A total of 648 individuals from the WQS population were genotyped for this study. Most individuals came from WQS C2 to C5, whereas only 16 individuals were genotyped from WQS C0 and C1 (Table 1) because of germination problems most likely a result of seed source age. Both genotype and phenotype data were available for between 240 and 300 families from WQS C1 to C4, depending on the trait.

Table 1. Individuals with genotypic and phenotypic data included in the evaluation of the WQS population.

Both Phenotypic and Genotypic Data
Cycle Silage Yield Dry Matter NDFa ADFa IVTDa CPa Starch Genotypic Data
WQS C0 0 0 0 0 0 0 0 5
WQS C1 6 6 6 0 6 6 6 11
WQS C2 0b 60 60 60 60 60 60 163
WQS C3 80 80 79 79 79 79 79 88
WQS C4 154 154 114 114 114 114 114 170
WQS C5 0 0 0 0 0 0 0 211
Total 240 300 259 253 259 259 259 648

Population was selected for five cycles for silage yield and compositional traits.

a

NDF, neutral detergent fiber; ADF, acid detergent fiber; IVTD, in vitro true digestibility; CP, crude protein.

b

Data for silage yield from WQS C2 was not included because of zero heritability (see Table 2).

Trait means and ranges are displayed in Table 2 to provide an overview of the phenotypic data analyzed for the association analysis. The range in silage yield within a given cycle was, on average, 45% of the mean. On the other extreme, the range in IVTD within a given cycle was, on average, 8.5% of the mean. Broad-sense heritabilities on a family-mean basis for each cycle were mostly moderate to high (Table 3). An exception was the H for yield in WQS C2. Broad-sense heritability was generally higher for dry matter and starch, and lower for ADF and NDF. The hG2 within cycles was mostly low except for dry matter, CP in WQS C2, and starch WQS C4. The hG2 across cycles was also low.

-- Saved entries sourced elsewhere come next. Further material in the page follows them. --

/-! ### `traceEvent` -/

@[simp] theorem traceEvent_params (ev : TraceEvent) (s : State) :
    (traceEvent ev s).params = s.params :=
  by rw [traceEvent_eq]
@[simp] theorem traceEvent_image (ev : TraceEvent) (s : State) :
    (traceEvent ev s).image = s.image :=
  by rw [traceEvent_eq]
@[simp] theorem traceEvent_profile (ev : TraceEvent) (s : State) :
    (traceEvent ev s).profile = s.profile :=
  by rw [traceEvent_eq]
@[simp] theorem traceEvent_attempts (ev : TraceEvent) (s : State) :
    (traceEvent ev s).attempts = s.attempts :=
  by rw [traceEvent_eq]
@[simp] theorem traceEvent_timeout (ev : TraceEvent) (s : State) :
    (traceEvent ev s).timeout = s.timeout :=
  by rw [traceEvent_eq]
@[simp] theorem traceEvent_debug (ev : TraceEvent) (s : State) :
    (traceEvent ev s).debug = s.debug :=
  by rw [traceEvent_eq]
@[simp] theorem traceEvent_mode (ev : TraceEvent) (s : State) :
    (traceEvent ev s).mode = s.mode :=
  by rw [traceEvent_eq]
@[simp] theorem traceEvent_flashStep (ev : TraceEvent) (s : State) :
    (traceEvent ev s).flashStep = s.flashStep :=
  by rw [traceEvent_eq]
@[simp] theorem traceEvent_pg (ev : TraceEvent) (s : State) :
    (traceEvent ev s).pg = s.pg :=
  by rw [traceEvent_eq]
@[simp] theorem traceEvent_syncTry (ev : TraceEvent) (s : State) :
    (traceEvent ev s).syncTry = s.syncTry :=
  by rw [traceEvent_eq]
@[simp] theorem traceEvent_syncLast (ev : TraceEvent) (s : State) :
    (traceEvent ev s).syncLast = s.syncLast :=
  by rw [traceEvent_eq]
@[simp] theorem traceEvent_pageAddr (ev : TraceEvent) (s : State) :
    (traceEvent ev s).pageAddr = s.pageAddr :=
  by rw [traceEvent_eq]
@[simp] theorem traceEvent_wordAddr (ev : TraceEvent) (s : State) :
    (traceEvent ev s).wordAddr = s.wordAddr :=
  by rw [traceEvent_eq]
@[simp] theorem traceEvent_slice (ev : TraceEvent) (s : State) :
    (traceEvent ev s).slice = s.slice :=
  by rw [traceEvent_eq]
@[simp] theorem traceEvent_settle (ev : TraceEvent) (s : State) :
    (traceEvent ev s).settle = s.settle :=
  by rw [traceEvent_eq]
@[simp] theorem traceEvent_tx (ev : TraceEvent) (s : State) :
    (traceEvent ev s).tx = s.tx :=
  by rw [traceEvent_eq]
@[simp] theorem traceEvent_req (ev : TraceEvent) (s : State) :
    (traceEvent ev s).req = s.req :=
  by rw [traceEvent_eq]
@[simp] theorem traceEvent_frame (ev : TraceEvent) (s : State) :
    (traceEvent ev s).frame = s.frame :=
  by rw [traceEvent_eq]
@[simp] theorem traceEvent_rxActive (ev : TraceEvent) (s : State) :
    (traceEvent ev s).rxActive = s.rxActive :=
  by rw [traceEvent_eq]
@[simp] theorem traceEvent_rxPend (ev : TraceEvent) (s : State) :
    (traceEvent ev s).rxPend = s.rxPend :=
  by rw [traceEvent_eq]
@[simp] theorem traceEvent_rxSynced (ev : TraceEvent) (s : State) :
    (traceEvent ev s).rxSynced = s.rxSynced :=
  by rw [traceEvent_eq]
@[simp] theorem traceEvent_rxBuf (ev : TraceEvent) (s : State) :
    (traceEvent ev s).rxBuf = s.rxBuf :=
  by rw [traceEvent_eq]
@[simp] theorem traceEvent_rxExp (ev : TraceEvent) (s : State) :
    (traceEvent ev s).rxExp = s.rxExp :=
  by rw [traceEvent_eq]
@[simp] theorem traceEvent_rxTo (ev : TraceEvent) (s : State) :
    (traceEvent ev s).rxTo = s.rxTo :=
  by rw [traceEvent_eq]
@[simp] theorem traceEvent_rxEl (ev : TraceEvent) (s : State) :
    (traceEvent ev s).rxEl = s.rxEl :=
  by rw [traceEvent_eq]
@[simp] theorem traceEvent_result (ev : TraceEvent) (s : State) :
    (traceEvent ev s).result = s.result :=
  by rw [traceEvent_eq]
@[simp] theorem traceEvent_sigResp (ev : TraceEvent) (s : State) :
    (traceEvent ev s).sigResp = s.sigResp :=
  by rw [traceEvent_eq]
@[simp] theorem traceEvent_timeline (ev : TraceEvent) (s : State) :
    (traceEvent ev s).timeline = s.timeline :=
  by rw [traceEvent_eq]
@[simp] theorem traceEvent_inq (ev : TraceEvent) (s : State) :
    (traceEvent ev s).inq = s.inq :=
  by rw [traceEvent_eq]
@[simp] theorem traceEvent_outs (ev : TraceEvent) (s : State) :
    (traceEvent ev s).outs = s.outs ++ traceOf s.debug ev :=
  by rw [traceEvent_eq]
@[simp] theorem traceEvent_freeCtr (ev : TraceEvent) (s : State) :
    (traceEvent ev s).freeCtr = s.freeCtr :=
  by rw [traceEvent_eq]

This indicates that while the genotype accounts for a fair proportion of the phenotypic variation within a given cycle or year of evaluation, little of the variation is captured by an additive relationship matrix.

Table 2. Mean, minimum, and maximum of each trait in each year (cycle) of evaluation.

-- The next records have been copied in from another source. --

-- ==== Sys2Proof/Laws/Sequencer.lean ====
section
/-!
SUPPORT. What the sequencer can do, said once: the end of a step, the page loop, and the dispatch of a
command's result each answer one of a few next states, built from named operations. A later proof cites
these and never unfolds the sequencer.
-/

namespace Sys2Proof.Machine

/-! ### Whole states of the shared operations -/

/-- R160: issuing GET_SYNC gives the state written out in Safety. -/
theorem issueGetSync_eq (s : State) : issueGetSync s = getSyncIssued s := by
  simp [issueGetSync, cmdIssue, emit, getSyncIssued, issuedAs, getSyncRequest, ackRequest, exactRequest,
    buildFrame, KTable.okBytes]

/-- R191: a failed step with no command in flight gives the state written out in Safety. -/
theorem stepFail_eq (e : Err) (s : State) (h : s.tx = .idle) : stepFail e s = flashFailed e s := by
  simp only [stepFail, finish, emit, leavePage, traceEvent_eq, recordOutcome, flashFailed, h]

/-- R194: the end of an operation with no command in flight gives the state written out in Safety. -/
theorem finish_eq (r : OpResult) (s : State) (h : s.tx = .idle) : finish r s = endedWith r s := by
  simp only [finish, emit, endedWith, h]

/-- R192, R185: a passed step and the next one's begin give the state written out in Safety. -/
theorem enterStep_stepSucceeded_eq (st : FlashStep) (s : State) (h : s.tx = .idle) :
    enterStep st (stepSucceeded s) = stepPassed st s := by
  simp only [enterStep, stepSucceeded, traceEvent_eq, setStep, recordOutcome, stepPassed, h]

/-! ### The page loop -/

/-- The state in which a finished Verify loop leaves the flash (R211, R192). -/
def verifyPassed (s : State) : State := beginExitProgmode (stepSucceeded (leavePage s))

/-- R201: the loop test. -/
theorem pageNext_cases {pageDone : State → Res} {s t : State} (h : pageNext pageDone s = .next t) :
    (s.pageAddr < s.image.length ∧ t = loadAddress s) ∨
    (s.image.length ≤ s.pageAddr ∧ pageDone (leavePage s) = .next t) := by
  unfold pageNext at h
  split at h
  · exact .inr ⟨‹_›, h⟩
  · cases h; exact .inl ⟨by omega, rfl⟩

/-- R185, R200: Verify begins with its first page, or ends at once on an empty image. -/
theorem beginVerify_cases {s t : State} (h : beginVerify s = .next t) :
    (0 < s.image.length ∧ t = loadAddress (rewindCursor (enterStep .verify s))) ∨
    (s.image.length = 0 ∧ t = verifyPassed (rewindCursor (enterStep .verify s))) := by
  rcases pageNext_cases h with ⟨hl, rfl⟩ | ⟨hl, h⟩
  · exact .inl ⟨by simpa using hl, rfl⟩
  · cases h; exact .inr ⟨by simpa using hl, rfl⟩

/-- R185, R200: Upload begins with its first page; on an empty image the flash goes on to
EXIT_PROGMODE. -/
theorem beginUpload_cases {s t : State} (h : beginUpload s = .next t) :
    (0 < s.image.length ∧ t = loadAddress (rewindCursor (enterStep .upload s))) ∨
    (s.image.length = 0 ∧ t = verifyPassed (rewindCursor (enterStep .verify (stepSucceeded
      (leavePage (rewindCursor (enterStep .upload s))))))) := by
  rcases pageNext_cases h with ⟨hl, rfl⟩ | ⟨hl, h⟩
  · exact .inl ⟨by simpa using hl, rfl⟩
  · rcases beginVerify_cases h with ⟨hl', _⟩ | ⟨_, rfl⟩
    · simp at hl hl'; simp [hl] at hl'
    · exact .inr ⟨by simpa using hl, rfl⟩

/-- R192: the end of a step: the next step's first command, or the end of the flash. -/
theorem stepOk_cases {s t : State} (h : stepOk s = .next t) :
    (s.flashStep = .sync1 ∧ t = syncBegin (enterStep .sync2 (stepSucceeded s))) ∨
    (s.flashStep = .sync2 ∧ t = syncBegin (enterStep .sync3 (stepSucceeded s))) ∨
    (s.flashStep = .sync3 ∧ t = issueReadSign (enterStep .signature (stepSucceeded s))) ∨
    (s.flashStep = .signature ∧
      t = issueSetDevice s.profile.devparams (enterStep .setOptions (stepSucceeded s))) ∨
    (s.flashStep = .setOptions ∧ t = issueEnterProgmode (enterStep .enterProgmode (stepSucceeded s))) ∨
    (s.flashStep = .enterProgmode ∧ 0 < s.image.length ∧
      t = loadAddress (rewindCursor (enterStep .upload (stepSucceeded s)))) ∨
    (s.flashStep = .enterProgmode ∧ s.image.length = 0 ∧
      t = verifyPassed (rewindCursor (enterStep .verify (stepSucceeded (leavePage (rewindCursor
        (enterStep .upload (stepSucceeded s)))))))) ∨
    (s.flashStep = .upload ∧ 0 < s.image.length ∧
      t = loadAddress (rewindCursor (enterStep .verify (stepSucceeded s)))) ∨
    (s.flashStep = .upload ∧ s.image.length = 0 ∧
      t = verifyPassed (rewindCursor (enterStep .verify (stepSucceeded s)))) ∨
    (s.flashStep = .verify ∧ t = beginExitProgmode (stepSucceeded s)) ∨
    (s.flashStep = .exitProgmode ∧ t = finish (.ok (.flag true)) (stepSucceeded s)) := by
  unfold stepOk at h
  cases hs : s.flashStep <;> simp only [hs, beginStep] at h
  case none => cases h
  case enterProgmode =>
    have := beginUpload_cases h
    simp only [stepSucceeded_image] at this
    simp only [reduceCtorEq, false_and, true_and, or_false, false_or]
    exact this
  case upload =>
    have := beginVerify_cases h
    simp only [stepSucceeded_image] at this
    simp only [reduceCtorEq, false_and, true_and, or_false, false_or]
    exact this
  all_goals
    cases h
    simp

/-! ### A command's result -/

/-- R183: a failed command: a retry of Sync, or the end of the operation. -/
theorem seqOnCmd_err_cases {e : Err} {s t : State} (h : seqOnCmd (.err e) s = .next t) :
    (s.mode = .cmdOp ∧ t = finish (.err e) s) ∨
    ((s.mode = .syncOp ∨ (s.mode = .flash ∧ s.flashStep.isSync = true)) ∧ s.syncTry < syncBudget s ∧
      t = issueGetSync (nextAttempt (attemptFailed e s))) ∨
    (s.mode = .syncOp ∧ syncBudget s ≤ s.syncTry ∧
      t = finish (.err (.syncExhausted (syncBudget s) e)) (attemptFailed e s)) ∨
    (s.mode = .flash ∧ s.flashStep.isSync = true ∧ syncBudget s ≤ s.syncTry ∧
      t = stepFail (.syncExhausted (syncBudget s) e) (attemptFailed e s)) ∨
    (s.mode = .flash ∧ s.flashStep.isSync = false ∧ s.flashStep ≠ .none ∧ t = stepFail e s) := by
  unfold seqOnCmd at h
  cases hm : s.mode <;> simp only [hm] at h
  case idle => cases h
  case cmdOp => cases h; simp
  case syncOp =>
    simp only [syncOnResult, syncDone, attemptFailed_mode, hm, if_true] at h
    split at h <;> cases h <;> simp <;> omega
  case flash =>
    cases hs : s.flashStep <;>
      simp only [hs, syncOnResult, syncDone, attemptFailed_mode, hm, reduceCtorEq, if_false, onSignature,
        onSimple, onExit, pageOnCmd, pageFail] at h
    all_goals first
      | (cases h; simp [FlashStep.isSync])
      | (split at h <;> cases h <;> simp [FlashStep.isSync] <;> omega)

/-- R183: a successful command: the end of a lower-level operation, the end of a step, or the next
position of the page loop. -/
theorem seqOnCmd_ok_cases {buf : Bytes} {s t : State} (h : seqOnCmd (.ok buf) s = .next t) :
    ((s.mode = .cmdOp ∨ s.mode = .syncOp) ∧ t = finish (.ok (.bytes buf)) s) ∨
    (s.mode = .flash ∧ s.flashStep.isPaged = false ∧ s.flashStep ≠ .signature ∧ stepOk s = .next t) ∨
    (s.mode = .flash ∧ s.flashStep = .signature ∧ stepOk (keepSignature buf s) = .next t) ∨
    (s.mode = .flash ∧ s.flashStep = .upload ∧ s.pg = .loadAddr ∧ t = programPage (fetchSlice s)) ∨
    (s.mode = .flash ∧ s.flashStep = .verify ∧ s.pg = .loadAddr ∧ t = readPage (fetchSlice s)) ∨
    (s.mode = .flash ∧ s.flashStep = .upload ∧ s.pg = .pageCmd ∧ t = advance s) ∨
    (s.mode = .flash ∧ s.flashStep = .verify ∧ s.pg = .pageCmd ∧ verifyOk s.params buf s.slice = true ∧
      t = advance s) ∨
    (s.mode = .flash ∧ s.flashStep = .verify ∧ s.pg = .pageCmd ∧ verifyOk s.params buf s.slice = false ∧
      t = stepFail (.mismatch s.frame (verifyExpected s.params.k s.slice) buf) s) := by
  unfold seqOnCmd at h
  cases hm : s.mode <;> simp only [hm] at h
  case idle => cases h
  case cmdOp => cases h; simp
  case syncOp => simp only [syncOnResult, syncDone, hm, if_true] at h; cases h; simp
  case flash =>
    cases hs : s.flashStep <;>
      simp only [hs, syncOnResult, syncDone, hm, reduceCtorEq, if_false, onSignature, onSimple, onExit,
        pageOnCmd] at h
    case upload =>
      cases hp : s.pg <;> simp only [hp, pageAddressed, pageTransferred, hs, if_true, reduceCtorEq,
        false_and, if_false] at h <;> cases h <;> simp [FlashStep.isPaged]
    case verify =>
      cases hp : s.pg <;> simp only [hp, pageAddressed, pageTransferred, hs, reduceCtorEq,
        true_and, if_false, pageFail] at h
      case loadAddr => cases h; simp [FlashStep.isPaged]
      case pageCmd =>
        split at h <;> cases h <;> simp_all [FlashStep.isPaged]
    all_goals simp [FlashStep.isPaged, h]

/-- R209 to R211: a TICK of the settle delay: it only counts, or the next page begins, or the loop
ends. -/
theorem settleTick_cases {s t : State} (h : settleTick s = .next t) :
    (s.settle + 1 < Config.settleTicks ∧ t = countSettle s) ∨
    (Config.settleTicks ≤ s.settle + 1 ∧ s.pageAddr < s.image.length ∧
      t = loadAddress (leavePage (countSettle s))) ∨
    (Config.settleTicks ≤ s.settle + 1 ∧ s.image.length ≤ s.pageAddr ∧
      stepOk (leavePage (leavePage (countSettle s))) = .next t) := by
  unfold settleTick settleDone at h
  split at h
  · rcases pageNext_cases h with ⟨hl, rfl⟩ | ⟨hl, h⟩
    · exact .inr (.inl ⟨‹_›, by simpa using hl, rfl⟩)
    · exact .inr (.inr ⟨‹_›, by simpa using hl, h⟩)
  · cases h; exact .inl ⟨by omega, rfl⟩

end Sys2Proof.Machine
end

WQS C1 WQS C2 WQS C3 WQS C4
Trait Units Mean Min Max S/σPa Mean Min Max S/σP Mean Min Max S/σP Mean Min Max S/σP
Silage yield Mg ha−1 7.2 5.7 8.5 0.74 8.9 8.5 10.5 0.24 9.7 5.3 12 1.17 8.7 6.1 10.5 0.81
Dry matter % 32.1 26.6 42.0 0.07 39.5 33.5 49.2 −0.34 34.1 29.3 39.8 0.44 36.9 30.1 43.7 0.31
NDF % 53.3 48.2 58.5 −0.23 50.5 46.7 55.4 −1.11 46.9 42.9 51.1 −0.35 44.8 42.0 49.3 0.23
ADF % b 26.2 23.6 29.7 −1.04 24.7 22.1 27.7 −0.42 23.0 21.4 25.8 0.24
IVTD % 70.9 65.9 75.0 0.26 82.4 80.0 86.2 1.07 78.6 76.1 81.5 0.26 81.1 78.2 83.7 −0.33
CP % 7.2 6.3 8.0 −0.18 8.0 7.2 8.8 0.15 7.0 6.2 8.1 −0.24 6.9 6.2 7.5 0.51
Starch % 21.9 12.7 30.6 −0.01 27.9 20.8 33.7 0.61 30.5 20 34.9 0.37 31.4 25.2 35.7 0.04
a

A standardized selection differential was calculated for each cycle by dividing the selection differential by the phenotypic SD.

b

ADF was not measured in WQS C1.

Table 3. Broad-sense heritability on a family-mean basis (H) and genomic heritability (hG2) for each trait in each selection cycle of the WQS selection program and hG2 across cycles.

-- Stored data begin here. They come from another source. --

-- ==== Sys2Proof/Laws/Memory.lean ====
section
/-!
SUPPORT. The image space of spec/20_memory.md R60 and the slices of spec/44_paged_transfer.md R203, R204:
its cells are in canonical form, a slice stays inside the image, and no operation writes it.
-/

namespace Sys2Proof.Machine

/-- Every cell listed from address `a` on has an address of at least `a`. -/
theorem le_of_mem_imageCellsFrom {img : Bytes} {a : Nat} {c : Host.Cell}
    (h : c ∈ imageCellsFrom a img) : a ≤ c.1 := by
  induction img generalizing a with
  | nil => cases h
  | cons b r ih =>
    rcases List.mem_cons.mp h with rfl | h
    · exact le_rfl
    · exact Nat.le_of_succ_le (ih h)

/-- R60: the cells of an image are in canonical form. -/
theorem imageCellsFrom_wf (a : Nat) (img : Bytes) : Memory.wf (imageCellsFrom a img) = true := by
  induction img generalizing a with
  | nil => rfl
  | cons b r ih =>
    have h := ih (a + 1)
    simp only [Memory.wf, decide_eq_true_eq, imageCellsFrom, List.map_cons, List.pairwise_cons] at h ⊢
    refine ⟨fun x hx => ?_, h⟩
    obtain ⟨c, hc, hx⟩ := List.mem_map.mp hx
    exact hx ▸ le_of_mem_imageCellsFrom hc

/-- R60: the image space of every state is in canonical form. -/
theorem image_wf (s : State) : Memory.wf (imageCells s.image) = true := imageCellsFrom_wf 0 s.image

/-- R48: the image space lists nothing at reset. -/
theorem reset_image : imageCells State.reset.image = [] := rfl

/-- R60: a cell is listed exactly where the image has the byte. -/
theorem mem_imageCellsFrom {img : Bytes} {a x : Nat} {b : Byte} :
    (a + x, b) ∈ imageCellsFrom a img ↔ readImageByte img x = some b := by
  induction img generalizing a x with
  | nil => simp [imageCellsFrom, readImageByte]
  | cons c r ih =>
    cases x with
    | zero =>
      simp only [imageCellsFrom, readImageByte, Nat.add_zero, List.mem_cons, Prod.mk.injEq, true_and,
        List.getElem?_cons_zero, Option.some.injEq]
      constructor
      · rintro (rfl | h)
        · rfl
        · exact absurd (le_of_mem_imageCellsFrom h) (by simp)
      · rintro rfl; exact .inl rfl
    | succ x =>
      have h := @ih (a + 1) x
      rw [Nat.add_assoc, Nat.add_comm 1 x] at h
      simp only [imageCellsFrom, List.mem_cons, Prod.mk.injEq, h, readImageByte,
        List.getElem?_cons_succ]
      constructor
      · rintro (⟨h0, -⟩ | h)
        · omega
        · exact h
      · exact .inr

/-- R9: how many bytes a read gives. -/
theorem memRead_length (img : Bytes) (a n : Nat) : (memRead img a n).length = min n (img.length - a) := by
  simp [memRead]

/-- R9: the byte a read gives at an index. -/
theorem memRead_getElem? (img : Bytes) (a n x : Nat) (h : x < n) :
    (memRead img a n)[x]? = readImageByte img (a + x) := by
  simp [memRead, readImageByte, h]

/-- R204: the clipped end of a slice that starts inside the image is not before its start. -/
theorem le_clipEnd (rule : ClipRule) {l p a : Nat} (h : a < l) : a ≤ clipEnd rule l p a := by
  cases rule <;> simp only [clipEnd]
  · split <;> omega
  · omega

/-- R204: the clipped end of a slice that starts inside the image is not beyond the image. -/
theorem clipEnd_le (rule : ClipRule) {l p a : Nat} (h : a < l) : clipEnd rule l p a ≤ l := by
  cases rule <;> simp only [clipEnd]
  · split <;> omega
  · omega

/-- R204: a slice is at most a page long. -/
theorem clipEnd_le_page (rule : ClipRule) (l p a : Nat) : clipEnd rule l p a ≤ a + p := by
  cases rule <;> simp only [clipEnd]
  · split <;> omega
  · omega

/-- R203: the length of the current slice. -/
theorem currentSlice_length (s : State) (h : s.pageAddr < s.image.length) :
    (currentSlice s).length =
      clipEnd s.params.clipRule s.image.length s.profile.p s.pageAddr - s.pageAddr := by
  have h1 := clipEnd_le s.params.clipRule (p := s.profile.p) h
  rw [currentSlice, memRead_length]
  omega

end Sys2Proof.Machine
end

Silage Yield Dry Matter NDF ADF IVTD CP Starch
Cycle H hG2 H hG2 H hG2 H hG2 H hG2 H hG2 H hG2
WQS C1 0.43 a 0.73 0.33 b 0.38 0.54 0.58
WQS C2 0 0 0.71 0.53 0.52 0.04 0.49 0.05 0.52 0.01 0.73 0.57 0.71 0.21
WQS C3 0.59 0.16 0.82 0.42 0.34 0 0.35 0 0.48 0 0.60 0.10 0.66 0.31
WQS C4 0.33 0.06 0.64 0.69 0.41 0 0.41 0 0.59 0.27 0.32 0 0.61 0.81
Across cycles 0.11 0.42 0.01 0.06 0.02 0.23 0.18
a

Not enough individuals were genotyped in cycle 1 to calculate hG2.

b

ADF was not measured in WQS C1.

Using phenotypic data from historical field trials, an association analysis was performed to identify important genomic regions controlling variation for these yield and compositional traits. Unfortunately, no statistically significant associations (P < 10−4) were made for any trait (Figure S1).

Selection mapping

A wide range of FST values was observed between SNPs. Since the selection protocols and number of selected individuals at each generation were recorded throughout this experiment, this enabled a simulation-based approach for identifying significance thresholds for the boundaries of FST expected to result from drift alone. The 20 S2 families selected within each cycle led to a strong bottleneck that the population repeatedly experienced, resulting in a high significance threshold. To obtain 95% and 99% probabilities of no false positives, respectively, significance thresholds were set at FST = 0.743 and 0.707.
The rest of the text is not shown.